In the records below, find each line with the word "formeParts" and copy it.
Start of Extracted entries
-- ==== Sys2Proof/Machine/Recovery.lean ====
section
/-! DEFINITION. Members on other modules: pulses, timeouts, probes, and the recovery of a forme (R370 to R376). -/

namespace Sys2Proof.Machine

/-- Take a recovery message: one for another module goes on, and one with a reserved field set is discarded and counted (R375). -/
def State.recIn (s : State) (opc : Nat) (m : RecMsg) (f : State → Forme → State) : State :=
  if m.dstMod.toNat ≠ s.fabAddr then s.emit (.recov opc m)
  else if m.status ≠ 0 ∧ ¬(opc = 0x08 ∧ m.status = 1) then s.synCount s.lowestCluster .badmsg
  else
    match s.forme m.formeId.toNat with
    | none => s
    | some g => f s g

/-! ### Pulses (R370) -/

/-- PULSE_SEND: withheld for a member whose partition is at ladder level 2 or above. -/
def State.pulseSend (s : State) (id member : Nat) : State :=
  match s.forme id, s.partHere id member with
  | some f, some p =>
    if 2 ≤ (s.part p).recovering then s
    else
      match f.masterMod with
      | some m => s.emit (.recov 0x01 (s.recMsg m id (member := member) (rseq := f.rseq)))
      | none => s
  | _, _ => s

/-- PULSE: the master notes it and answers. -/
def State.pulseIn (s : State) (m : RecMsg) : State :=
  s.recIn 0x01 m fun s f =>
    let now := s.ltime
    if !s.isMaster f then s
    else (s.modForme f.id fun f => { f with lastPulse := Tbl.set f.lastPulse m.member.toNat now }).emit
      (.recov 0x02 { s.recMsg m.srcMod.toNat f.id (member := m.member.toNat) with rseq := m.rseq })

/-- PULSE_ANS. -/
def State.pulseAns (s : State) (m : RecMsg) : State :=
  s.recIn 0x02 m fun s f =>
    let now := s.ltime
    s.modForme f.id fun f => { f with lastPulseAns := Tbl.set f.lastPulseAns m.member.toNat now }

/-! ### Freezing and thawing (R371) -/

/-- The partitions of a forme's members on this module. -/
def State.formeParts (s : State) (id : Nat) : List Nat :=
  (s.parts.filter fun e => e.2.inUse && decide (e.2.forme = id)).map fun e => e.1

/-- The forme's jobs freeze here: cores and streams stop as for a context switch, with nothing discarded. -/
def State.freeze (s : State) (id : Nat) : State :=
  let s := (s.formeParts id).foldl (fun s p =>
    let l := (s.part p).lay
    let s := l.clusters.foldl (fun s c => s.stopCluster c) s
    l.engines.foldl (fun s e => s.suspendEngine e 3) s) s
  s.modForme id fun f => { f with frozen := true }

/-- Frozen jobs resume unchanged. -/
def State.thaw (s : State) (id : Nat) : State :=
  match s.forme id with
  | none => s
  | some f =>
    if !f.frozen then s
    else
      let s := s.modForme id fun f => { f with frozen := false }
      if f.switching.isSome then s
      else
        (s.formeParts id).foldl (fun s p =>
          let l := (s.part p).lay
          let wake (t : Stream) : Stream := if t.cause = 3 ∧ !s.suspectCtx t.ctx then { t with ready := true } else t
          let s := l.engines.foldl (fun s e => s.modEngine e fun g => { g with
            active := g.active.map fun (x : Nat × Stream) => (x.1, wake x.2)
            suspended := g.suspended.map wake
            stopped := false }) s
          l.cores.foldl (fun s c => s.resumeCore c) s) s

/-- Whether the streams of an engine may not go on because their forme is frozen. -/
def State.frozenEngine (s : State) (e : Nat) : Bool :=
  s.formes.any fun f => f.frozen && (s.formeParts f.id).any fun p => (s.part p).lay.clusters.contains (e / 4)

/-- STREAM_RESUME (R166), which waits while the forme is frozen (R371). -/
def State.resumeStream (s : State) (e sid : Nat) : State := if s.frozenEngine e then s else s.streamResume e sid

/-! ### Planning the recovery change (R372, R373) -/

/-- Clusters of this module in no partition that may be composed. -/
def State.idleClusters (s : State) : List Nat :=
  (List.range 48).filter fun c =>
    !(s.parts.any fun e => e.2.inUse && e.2.lay.clusters.contains c) && !s.quarantine.contains c && !(s.cluster c).clamped &&
      !s.dieFenced.contains (dieOf c)

/-- Idle clusters of a module, where it is reachable. -/
def State.idleOf (s : State) (views : List ModuleView) (fab : Nat) : Option (List Nat) :=
  if fab = s.fabAddr then some s.idleClusters
  else (views.find? fun v => v.fab.toNat == fab).map fun v => onesOf v.idle

/-- The first reserve of a list whose module is reachable and that holds `need` idle clusters, with those clusters. -/
def State.reserveFor (s : State) (views : List ModuleView) (need : Nat) : List Reserve → Option (Reserve × List Nat)
  | [] => none
  | r :: rs =>
    match s.idleOf views r.fab with
    | some idle =>
      let fit := (onesOf r.clusters).filter fun c => idle.contains c
      if need ≤ fit.length then some (r, fit.take need) else State.reserveFor s views need rs
    | none => State.reserveFor s views need rs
End of Extracted entries
Answer to the exercise:
def State.formeParts (s : State) (id : Nat) : List Nat :=
  let s := (s.formeParts id).foldl (fun s p =>
        (s.formeParts id).foldl (fun s p =>
  s.formes.any fun f => f.frozen && (s.formeParts f.id).any fun p => (s.part p).lay.clusters.contains (e / 4)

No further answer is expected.